Cinderland
Page 10
Five Six Seven Eight
We kept shaking, bopping as the music swelled.
Nine Ten Eleven Twelve
Here it came—the grand entrance that would never change.
The dewy-skinned basketball boys tore through a sign hung in front of the locker room door and burst onto the court. The line of athletes swarmed around the girls, dazzling the crowd with their practice layups, jump shots, and rebounds. Each player had his moment of presentation to the adoring audience; he whipped off his warm-up pants and tossed them on the bleachers, some of the snaps left undone to assist with the theatrics. The boys shot and scored as the girls primped and pranced. This, a film reel of young dukes and duchesses performing at high court.
7:56 p.m. The pep band slogged through “The Star Spangled Banner.” Up in the balcony, Yutes—the waifish school nurse—perched on a metal folding-chair throne, primed to scold any ruffian who forgot to remove his hat for the anthem. Heads bowed and children fidgeted until the final notes resolved.
8:00 p.m. The two opposing centers met in the middle of the court. These were my favorite moments, the athletes itching to go like race-horses. They crouched; the whistle blew. The referee threw the ball in the air, and for a moment it suspended, a dirty orange orb that drew every eye to itself. (A moment here for Mr. Howard Lotte, who had once been that dirty orb that had lured the Mercury flock: where was he on this night, last Friday night, or the one before? Alone in front of his television just a stone’s throw from the high school, no longer permitted to attend any school functions? Surely, he entered no one’s thoughts but his own.)

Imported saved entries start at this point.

/-- The words of a wide element whose last bytes have just come are written; the others keep what they hold (R108). -/
def Warp.receiveWords (w : Warp) (o : Outst) (t n : Nat) (got : List Piece) : Warp :=
  let base := match o.dst with | .v n => n.val | _ => 0
  (List.range (n / 4)).foldl (fun a i =>
    match gotFrom o.got t (4 * i) 4, gotFrom got t (4 * i) 4 with
    | none, some bs => a.loadWord (base + i) t (BitVec.ofNat 32 (leNat bs))
    | _, _ => a) w

/-- What has come for a thread is written: the words of a wide element as they come, and any other element whole (R108). -/
def Warp.receiveThread (w : Warp) (o : Outst) (got : List Piece) (t : Nat) : Warp :=
  let whole : Warp := match gotBytes got t (o.form.len t) with | some bs => w.receive o t bs | none => w
  match o.form with
  | .plain n _ => if 4 < n then w.receiveWords o t n got else whole
  | _ => whole

/-- Received pieces join their instruction, and what they complete is written (R108). -/
def State.receive (s : State) (r : Req) : State :=
  match (s.core r.core).outst.find? fun o => o.iid == r.iid with
  | none => s
  | some o =>
    let got := o.got ++ r.pieces
    let s1 := s.modCore r.core fun k =>
      { k with outst := k.outst.map fun x => if x.iid == r.iid then { x with got := got } else x }
    s1.modWarp o.warp fun w => ((r.pieces.map (·.thread)).eraseDups).foldl (fun a t => a.receiveThread o got t) w

/-- The issuer of an outstanding instruction (R385). -/
def State.issuerOf (s : State) (o : Outst) : Issuer :=
  ⟨o.warp, ((s.warp? o.warp).map (·.widx)).getD 0, o.split, o.pc, o.age⟩

/-- The group slot that an instruction's traps are charged to: none once its group was killed. -/
def State.charged (s : State) (o : Outst) : Nat := ((s.warp? o.warp).map (·.grp)).getD 0xFFF

/-- The access kind of a request (R73). -/
def ReqKind.access : ReqKind → Kind
  | .load | .prefL1 | .prefL2 | .cread => .read
  | .store | .cctl _ => .write
  | .atom _ _ _ _ | .cwait _ => .atomic

/-- The piece of a request that touches the granule or unit at an address, else its first. -/
def Req.pieceAt (r : Req) (pa : Nat) : Option Piece :=
  (r.pieces.find? fun p => p.pa < pa + checkUnit pa && pa < p.pa + p.len) <|> r.pieces.head?

/-- A machine check met by a request: class 0, deferred, at the instruction that issued it and for the thread whose piece asked for the
granule; AUX holds the granule and the syndrome (R42, R385). A masked write's names the instruction at the boundary. VA is the
piece's (log 43). -/
def State.machineCheck (s : State) (r : Req) (aux : DWord) : State :=
  match (s.core r.core).outst.find? fun o => o.iid == r.iid with
  | none => s
  | some o =>
    let p := r.pieceAt (aux.toNat % 2 ^ 48)
    s.deferTrap r.core (s.charged o) (s.issuerOf o)
      { cls := 0, thread := (p.map (·.thread)).getD 0xFF, kind := r.kind.access.no, va := p.map (·.va), aux := aux } (r.kind == .store)

/-! ### The scratchpad (R117, R118) -/

def State.spmByte (s : State) (c : CoreId) (a : Nat) : Byte := memGet spmUnlisted (s.core c).spm a
def State.spmBytes (s : State) (c : CoreId) (a n : Nat) : List Byte := memGets spmUnlisted (s.core c).spm a n
def State.spmPuts (s : State) (c : CoreId) (a : Nat) (bs : List Byte) : State :=
  s.modCore c fun k => { k with spm := memPuts spmUnlisted k.spm a bs }

/-- A scratchpad request performed at its bank. -/
def State.spmServe (s : State) (r : Req) : State :=
  match r.kind with
  | .store =>
    let s1 := r.pieces.foldl (fun st p => if p.pa == spmBeyond then st else st.spmPuts r.core p.pa p.data) s
    s1.endReq r
  | _ =>
    s.modReq r.core r.rid fun q =>
      { q with
        pieces := q.pieces.map fun p =>
          { p with data := if p.pa == spmBeyond then List.replicate p.len 0 else s.spmBytes r.core p.pa p.len }
        stage := .ready }

/-- The bank of a scratchpad request (R117). -/
def Req.bank (r : Req) : Nat := ((r.pieces.head?).map fun p => if p.pa == spmBeyond then p.va else p.pa).getD 0 / 16 % 32

/-- The row that a bank serves in this cycle: by quad, round-robin, and the oldest of a quad; while an engine uses the bank, only a row
that has waited 16 cycles (R118). -/
def Core.bankNext (k : Core) (clk b : Nat) : Option Req :=
  let last := k.bankTurn.getD b 15
  (List.range 16).findSome? fun i =>
    (k.reqs.find? fun r =>
      match r.stage with
      | .bank _ => r.bank == b && (k.warpOf r).lane / 4 == (last + 1 + i) % 16
      | _ => false).bind fun r =>
    match r.stage with
    | .bank since => if k.busyBanks.contains b && clk < since + 16 then none else some r
    | _ => none

/-- Each bank serves one row of a lane's window (R118). -/
def State.serveBanks (s : State) (c : CoreId) : State :=
  (List.range 32).foldl (fun st b =>
    match (st.core c).bankNext st.clk b with
    | some r =>
      (st.spmServe r).modCore c fun k =>
        { k with bankTurn := k.bankTurn.mapIdx fun i q => if i == b then ((st.core c).warpOf r).lane / 4 else q }
    | none => st) s

/-! ### Entry into the L1 -/

/-- The SMASK of a request; a prefetch into L2 asks for its whole line (R84, R288). -/
def Req.smask (r : Req) : BitVec 4 :=
  if r.kind == .prefL2 then 15 else BitVec.ofNat 4 (r.sectors.foldl (fun a i => a + 2 ^ i) 0)

/-- The request leaves for its home (R84, R86, R94). -/
def State.sendReq (s : State) (r : Req) : State :=
  let hd := s.homeDie r.line
  let hr := homeRouter r.line
  let (pid, s1) := s.fresh
  let p : Packet :=
    { pid := pid, core := r.core, rid := r.rid, resp := false, sys := s.bypass r.line, wing := r.wg, smask := r.smask,
      via := firstTile r.core.die hd, arrived := pid, loc := injectLoc r.core.die (routerOf r.core) hd hr, die := hd, router := hr,
      merged := [], waiting := false, fault := false, data := [], value := 0, ok := false, hint := none }
  let s2 := { s1 with packets := s1.packets ++ [p] }
  s2.modReq r.core r.rid fun q => { q with stage := .fabric pid, seq := (s.core r.core).seq }

/-- Whether a request is a read of its line (R98). -/
def Req.isRead (r : Req) : Bool := match r.kind with | .load | .prefL1 | .prefL2 => true | _ => false

/-- A read must wait while an outstanding read carries the same tag from 16 acknowledgements before (R98). -/
def Core.seqHeld (k : Core) : Bool :=
  k.reqs.any fun r =>
    (match r.stage with | .fabric _ => true | _ => false) && r.isRead && r.seq != k.seq && r.seq % 16 == k.seq % 16

/-- A read leaves for its home, unless its tag is still in use (R98). While a write of its line is on its way from the core, home may serve
the read first, so that what it brings is not kept (R105, R282, R325). -/
def State.sendRead (s : State) (r : Req) : State :=
  let k := s.core r.core
  if k.seqHeld then s else (s.sendReq r).modReq r.core r.rid fun q => { q with stale := k.writing r.line, kept := [] }

/-- The combining-buffer entries whose words a request's pieces touch are sent (R112). -/
def State.combTouchAll (s : State) (r : Req) : State :=
  r.pieces.foldl (fun st p => st.combTouch r.core p.pa p.len) s

/-- The wing tag of a request's line. -/
def State.wgOf (s : State) (pa : Nat) : Nat := ((s.ownerOf pa).map (·.id)).getD 15

/-- The index of the prediction table (R95). -/
def predictIdx (line : Nat) : Nat := let l := paOff line / 128; Nat.xor (bitsN l 0 8) (bitsN l 8 8)

/-- The core that the prediction table names for a request that may probe (R95, R96). -/
def State.probeTarget (s : State) (r : Req) : Option Nat :=
  if r.kind == .load && r.ro && !r.acq && !r.acqBit && r.gran.isNone && !r.priv then
    match (s.core r.core).predict.find? fun e => e.1 == predictIdx r.line with
    | some e =>
      if e.2 != r.core.core && (s.die r.core.die).coreDom == .running && !(s.core ⟨r.core.die, e.2⟩).fenced then some e.2
      else none
    | none => none
  else none

/-- The pending fill of its line that a read joins: one that no order since has overtaken, and that fills the line for it too (R101, R107,
R114). -/
def Core.fillFor (k : Core) (r : Req) : Option Req :=
  k.reqs.find? fun o =>
    o.line == r.line && o.rid != r.rid && o.filling && !o.stale && (!o.ro || r.ro) &&
    o.privOf (k.warpOf o) == r.privOf (k.warpOf r)

/-- A read joins a pending fill. Where a peer's answer is on its way that does not bring its sectors, the fill goes home for all of them
(R95, R101). -/
def State.joinFill (s : State) (r o : Req) : State :=
  let asked := (o :: ((s.core o.core).reqs.filter fun q => q.stage == .joined o.rid)).flatMap Req.sectors
  let s1 :=
    match o.stage with
    | .probed (some _) =>
      if r.sectors.all asked.contains then s else s.modReq o.core o.rid fun q => { q with stage := .probed none }
    | _ => s
  s1.modReq r.core r.rid fun q => { q with stage := .joined o.rid }

/-- The sectors that the L1 holds of a load's line are captured, as a request of their own; the load goes on for the others (R105, R108). -/
def State.takeHits (s : State) (r : Req) (l : L1Line) : State :=
  let hits := r.inSectors l.sectorOk
  if hits.isEmpty then s
  else
    let (rid, s1) := s.fresh
    let part : Req := { r with rid := rid, pieces := fillPieces hits (overlay (some l) []), stage := .ready }
    s1.modCore r.core fun k =>
      { k with
        reqs := k.reqs.flatMap fun q => if q.rid == r.rid then [{ q with pieces := r.inSectors fun i => !l.sectorOk i }, part] else [q]
        outst := k.outst.map fun o => if o.iid == r.iid then { o with left := o.left + 1 } else o }

/-- A read that its L1 does not serve: it joins a fill, asks a peer, or leaves for its home (R95, R101). -/
def State.missLoad (s : State) (r : Req) : State :=
  match if r.cp == 2 then none else (s.core r.core).fillFor r with
  | some o => s.joinFill r o
  | none =>
    match s.probeTarget r with
    | some c => s.modReq r.core r.rid fun q => { q with stage := .probe c, stale := (s.core r.core).writing r.line }
    | none => s.sendRead r

/-- A load or prefetch enters the L1 (R105, R106, R291). -/
def State.enterLoad (s0 : State) (r : Req) : State :=
  let s := if r.acq then s0.l1Purge r.core r.line else s0.adopt r ((s0.core r.core).warpOf r)
  let line := if r.acq || (r.cp == 2 && !r.priv) then none else (s.core r.core).l1Line? (l1Set r.vaLine) r.line
  match line with
  | none =>
    if r.acq then s.sendRead r
    else if r.kind == .prefL1 && r.cp == 2 then s.endReq r
    else s.missLoad r
  | some l =>
    if l.hasAll r then
      if r.kind == .prefL1 then s.endReq r
      else s.modReq r.core r.rid fun q => { q with pieces := fillPieces q.pieces (overlay line []), stage := .ready }
    else if r.kind == .load then
      let s1 := s.takeHits r l
      s1.missLoad ((s1.req? r.core r.rid).getD r)
    else s.missLoad r

/-- A write leaves its core for home: dirty bytes of earlier releases go before it, and a fill of its line that is on its way may miss it
(R105, R282, R334, R335). -/
def State.sendWrite (s : State) (r : Req) : State :=
  ((s.l1Older r.core).modCore r.core fun k => k.taint fun q => q.line == r.line).sendReq r

/-- A store enters the L1 (R105, R106, R114, R292); one under write-back to memory that refuses every access is refused here (R422). -/
def State.enterStore (s0 : State) (r : Req) : State :=
  let warp := (s0.core r.core).warpOf r
  let s := s0.adopt r warp
  let set := l1Set r.vaLine
  let bs := lastBytes r.storeBytes
  if r.cp == 0 && !r.acq && s.memDown r.line then (s.machineCheck r (auxOf r.wordPA 0)).endReq r
  else
    match (s.core r.core).l1Line? set r.line with
    | some l =>
      if r.acq then (s.l1Merge r.core set r.line bs false).sendWrite r
      else if r.cp == 0 && !r.noAlloc then (s.l1Merge r.core set r.line bs true).endReq r
      else if r.noAlloc && l.bytes.any L1Byte.isDirty then
        (((s.l1Merge r.core set r.line bs true).l1Clean r.core set r.line).l1Drop r.core set r.line).endReq r
      else if r.noAlloc then (s.l1Drop r.core set r.line).sendWrite r
      else (s.l1Merge r.core set r.line bs false).sendWrite r
    | none =>
      if r.cp == 0 && !r.noAlloc && !r.acq then
        ((s.l1Alloc r warp (s.wgOf r.line)).l1Merge r.core set r.line bs true).endReq r
      else s.sendWrite r

/-- An atomic, RED, counter access or CCTL enters the L1 (R105, R110, R288, R303). -/
def State.enterOther (s : State) (r : Req) : State :=
  match r.kind with
  | .atom op ty operand false =>
    match r.pieces.head? with
    | some p =>
      if !r.acq && r.cp != 2 && op != .cadd && !s.bypass r.line then
        if s.memDown r.line then (s.machineCheck r (auxOf r.wordPA 0)).endReq r
        else
          let o := (s.core r.core).outst.find? fun o => o.iid == r.iid
          (s.combPut r.core
            { pa := p.pa, width := p.len, op := op, ty := ty, val := operand, cp := r.cp, born := s.clk, wg := r.wg,
              slot := (o.map (·.grp)).getD 0xFFF }).endReq r
      else ((s.combTouchAll r).l1Purge r.core r.line).sendWrite r
    | none => s.endReq r
  | .cctl inv =>
    let s0 := s.combTouchAll r
    let s1 := if inv then s0.l1Purge r.core r.line
              else ((s0.core r.core).l1.filter fun o => o.line == r.line).foldl (fun st o => st.l1Clean r.core o.set o.line) s0
    s1.endReq r
  | .atom _ _ _ true => ((s.combTouchAll r).l1Purge r.core r.line).sendWrite r
  | _ => ((s.combTouchAll r).l1Purge r.core r.line).sendReq r

/-- A request enters the L1 (R103). -/
def State.enterReq (s : State) (r : Req) : State :=
  match r.kind with
  | .load | .prefL1 => (s.combTouchAll r).enterLoad r
  | .prefL2 => (s.combTouchAll r).sendRead r
  | .store => (s.combTouchAll r).enterStore r
  | _ => s.enterOther r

Someone from one team or the other snatched the ball and the point guard signaled the first play of the game. For quarters one and two, the eager cheerleaders were relegated to the bleachers. I sat wherever there was a spot, never on the end next to the players. Pete, now a key teammate, had worked his way to the front of the line. The time clock wound down as we offered a few cheers (RED HOT, our team is RED HOT), while someone banged a megaphone against the floor. A few of us performed a rather stout and underwhelming mount in the corner, one girl (a flyer, she was called) balanced on the bent thighs of two girls acting as the base. The flyer’s arms shot out at forty-five-degree angles as we shouted, “GO STANGS!”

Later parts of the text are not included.